(Collected data entries)
/-- R411, R412 and R415: comparison masks of whole elements, for integers and for floating formats with NaN unordered; duplication of
a general register; and the reductions, whose result is element 0 over a fixed tree of pairs, with the other elements zero. -/
def Obligations.VectorCompareDuplicateReduce : Prop :=
  ∀ (s : State) (p : BitVec 4) (w : Width) (fmt : Fmt) (vd ga : BitVec 6) (cnd : VCnd) (sa sb : Src) (a b : Vec),
    let e := fmt.bits
    let lat := if s.hub.profile = 0x16 then 4 else 3
    let flt (x : BitVec e) : Machine.Num := decodeF (ffmt fmt) x.toNat
    let int (x : BitVec e) : Int := if fmt.isI then x.toInt else x.toNat
    let less (x y : BitVec e) : Bool := if fmt.isF then (flt x).lt (flt y) else decide (int x < int y)
    let same (x y : BitVec e) : Bool := if fmt.isF then (flt x).eqv (flt y) else decide (x = y)
    let holds (x y : BitVec e) : Bool := match cnd with
      | .eq => same x y | .ne => !same x y | .lt => less x y
      | .le => less x y || same x y | .gt => less y x | .ge => less y x || same x y
    let value (r : Vec) (l : List (BitVec e)) : Prop :=
      (match l with | [x] => laneOf e r 0 = x | _ => False) ∧ ∀ j, 0 < j → j < w.bits / e → laneOf e r j = 0
    let pairs (f : BitVec e → BitVec e → BitVec e) (l : List (BitVec e)) : List (BitVec e) :=
      (List.range (l.length / 2)).map (fun k => f (l.getD (2 * k) 0) (l.getD (2 * k + 1) 0))
    let tree (f : BitVec e → BitVec e → BitVec e) : List (BitVec e) :=
      (pairs f)^[Nat.log2 (w.bits / e)] ((List.range (w.bits / e)).map (laneOf e a))
    (fmt.isFIN = true → OffersAll s [(sa, a), (sb, b)] → Fires s (.vcmp p w fmt vd cnd sa sb) p →
      GivesVector (.vcmp p w fmt vd cnd sa sb) s [sa, sb] vd w lat (fun r => ∀ j < w.bits / e,
        laneOf e r j = if holds (laneOf e a j) (laneOf e b j) then BitVec.allOnes e else 0)) ∧
    (fmt ≠ .t6 → Fires s (.vdup p w fmt vd ga) p → GivesVector (.vdup p w fmt vd ga) s [] vd w lat (fun r => ∀ j < w.bits / e,
        laneOf e r j = (s.cur.gr ga).setWidth e)) ∧
    (fmt.isFIN = true → OffersAll s [(sa, a)] →
      (Fires s (.vrsum p w fmt vd sa) p →
        GivesVector (.vrsum p w fmt vd sa) s [sa] vd w (if s.hub.profile = 0x16 then 12 else 8) (fun r => value r (tree (fun x y =>
          if fmt.isF then BitVec.ofNat e (roundF (ffmt fmt) .rne ((flt x).add .rne (flt y))) else x + y)))) ∧
      (Fires s (.vrmax p w fmt vd sa) p →
        GivesVector (.vrmax p w fmt vd sa) s [sa] vd w (if s.hub.profile = 0x16 then 6 else 5) (fun r => value r (tree (fun x y =>
          if fmt.isF && ((flt x).isNan || (flt y).isNan) then BitVec.ofNat e (ffmt fmt).nan
          else if less x y || (fmt.isF && (flt x).isZero && (flt y).isZero && x.msb && !y.msb) then y else x)))) ∧
      (Fires s (.vrmin p w fmt vd sa) p →
        GivesVector (.vrmin p w fmt vd sa) s [sa] vd w (if s.hub.profile = 0x16 then 6 else 5) (fun r => value r (tree (fun x y =>
          if fmt.isF && ((flt x).isNan || (flt y).isNan) then BitVec.ofNat e (ffmt fmt).nan
          else if less y x || (fmt.isF && (flt x).isZero && (flt y).isZero && y.msb && !x.msb) then y else x)))))

/-- R413, R414 and R212: a conversion writes n elements of the destination, n being the width over the larger of the two element sizes with
t6 counted as 8, each converted once, and zero above them; into an integer format a value is rounded to an integer under RM and then
saturated, an infinity goes to the bound of its side, and NaN to 0. -/
def Obligations.VectorConvert : Prop :=
  ∀ (s : State) (p : BitVec 4) (w : Width) (fmt : Fmt) (vd : BitVec 6) (rm : Rm) (sat : Bool) (src : Fmt) (sa : Src) (a : Vec),
    src.isCvt = true → fmt.isCvt = true → OffersAll s [(sa, a)] → Fires s (.vcvt p w fmt vd rm sat src sa) p →
    let n := w.bits / max (max 8 src.bits) (max 8 fmt.bits)
    GivesVector (.vcvt p w fmt vd rm sat src sa) s [sa] vd w (if s.hub.profile = 0x16 then 4 else 3) (fun r =>
      r.toNat < 2 ^ (fmt.bits * n) ∧
      ∀ j < n, let x := laneOf src.bits a j
        (src.isIN = true → fmt.isIN = true →
          let i : Int := if src.isI then x.toInt else x.toNat
          laneOf fmt.bits r j = BitVec.ofInt fmt.bits (if sat then
            (if fmt.isI then max (-2 ^ (fmt.bits - 1)) (min (2 ^ (fmt.bits - 1) - 1) i) else max 0 (min (2 ^ fmt.bits - 1) i)) else i)) ∧
        (fmt.isF = true → (laneOf fmt.bits r j).toNat = roundF (ffmt fmt) rm (decodeAny src x.toNat)) ∧
        (fmt.isT = true → (laneOf fmt.bits r j).toNat = encodeTap (if fmt = .t8 then t8Fmt else t6Fmt) (decodeAny src x.toNat)) ∧
        (src.isIN = false → fmt.isIN = true →
          let lo : Int := if fmt.isI then -2 ^ (fmt.bits - 1) else 0
          let hi : Int := if fmt.isI then 2 ^ (fmt.bits - 1) - 1 else 2 ^ fmt.bits - 1
          match decodeAny src x.toNat with
          | .nan => laneOf fmt.bits r j = 0
          | .inf neg => laneOf fmt.bits r j = BitVec.ofInt fmt.bits (if neg then lo else hi)
          | .fin neg num den =>
            let z : Int := if neg then -(num : Int) else num
            let down := z / den
            let up := -((-z) / den)
            let m : Int := match rm with
              | .rne => if 2 * (z - down * den) < den then down else if (den : Int) < 2 * (z - down * den) then up
                        else if down % 2 = 0 then down else up
              | .rtz => if neg then up else down
              | .rup => up
              | .rdn => down
            laneOf fmt.bits r j = BitVec.ofInt fmt.bits (max lo (min hi m))))

/-- R423 to R425: each rearranging form of X moves whole elements to the places the rule gives. -/
def Obligations.RearrangeElements : Prop :=
  ∀ (s : State) (p : BitVec 4) (w : Width) (fmt : Fmt) (vd ga : BitVec 6) (flag : Bool) (lrows : BitVec 3) (sa sb : Src) (a b : Vec),
    fmt.isI = true →
    let e := fmt.bits
    let n := w.bits / e
    let lat := if s.hub.profile = 0x16 then 4 else 3
    let gives (i : Instr) (l : List Src) (ok : Vec → Prop) : Prop := Fires s i p → GivesVector i s l vd w lat ok
    (OffersAll s [(sa, a), (sb, b)] →
      gives (.xperm p w fmt vd sa sb) [sa, sb] (fun r => ∀ j < n, laneOf e r j = laneOf e a ((laneOf e b j).toNat % n)) ∧
      gives (.xzip p w fmt vd flag sa sb) [sa, sb] (fun r => ∀ j < n / 2,
        let h := if flag then n / 2 else 0
        laneOf e r (2 * j) = laneOf e a (h + j) ∧ laneOf e r (2 * j + 1) = laneOf e b (h + j)) ∧
      gives (.xunzip p w fmt vd flag sa sb) [sa, sb] (fun r => ∀ j < n / 2,
        let m := if flag then 1 else 0
        laneOf e r j = laneOf e a (2 * j + m) ∧ laneOf e r (n / 2 + j) = laneOf e b (2 * j + m))) ∧
    (OffersAll s [(sa, a)] →
      gives (.xrot p w fmt vd sa ga) [sa] (fun r => ∀ j < n, laneOf e r ((j + (s.cur.gr ga).toNat) % n) = laneOf e a j) ∧
      (2 ^ lrows.toNat ∣ n → gives (.xtrans p w fmt vd lrows sa) [sa] (fun r =>
        let cols := n / 2 ^ lrows.toNat
        ∀ q < 2 ^ lrows.toNat, ∀ c < cols, laneOf e r (c * 2 ^ lrows.toNat + q) = laneOf e a (q * cols + c))))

What to do: Beginning at the line above with "(src.isIN = false → fmt.isIN = true →" and finishing at the line with "let n := w.bits / e", return each line exactly and return nothing else.

Finished exercise:
        (src.isIN = false → fmt.isIN = true →
          let lo : Int := if fmt.isI then -2 ^ (fmt.bits - 1) else 0
          let hi : Int := if fmt.isI then 2 ^ (fmt.bits - 1) - 1 else 2 ^ fmt.bits - 1
          match decodeAny src x.toNat with
          | .nan => laneOf fmt.bits r j = 0
          | .inf neg => laneOf fmt.bits r j = BitVec.ofInt fmt.bits (if neg then lo else hi)
          | .fin neg num den =>
            let z : Int := if neg then -(num : Int) else num
            let down := z / den
            let up := -((-z) / den)
            let m : Int := match rm with
              | .rne => if 2 * (z - down * den) < den then down else if (den : Int) < 2 * (z - down * den) then up
                        else if down % 2 = 0 then down else up
              | .rtz => if neg then up else down
              | .rup => up
              | .rdn => down
            laneOf fmt.bits r j = BitVec.ofInt fmt.bits (max lo (min hi m))))

/-- R423 to R425: each rearranging form of X moves whole elements to the places the rule gives. -/
def Obligations.RearrangeElements : Prop :=
  ∀ (s : State) (p : BitVec 4) (w : Width) (fmt : Fmt) (vd ga : BitVec 6) (flag : Bool) (lrows : BitVec 3) (sa sb : Src) (a b : Vec),
    fmt.isI = true →
    let e := fmt.bits
    let n := w.bits / e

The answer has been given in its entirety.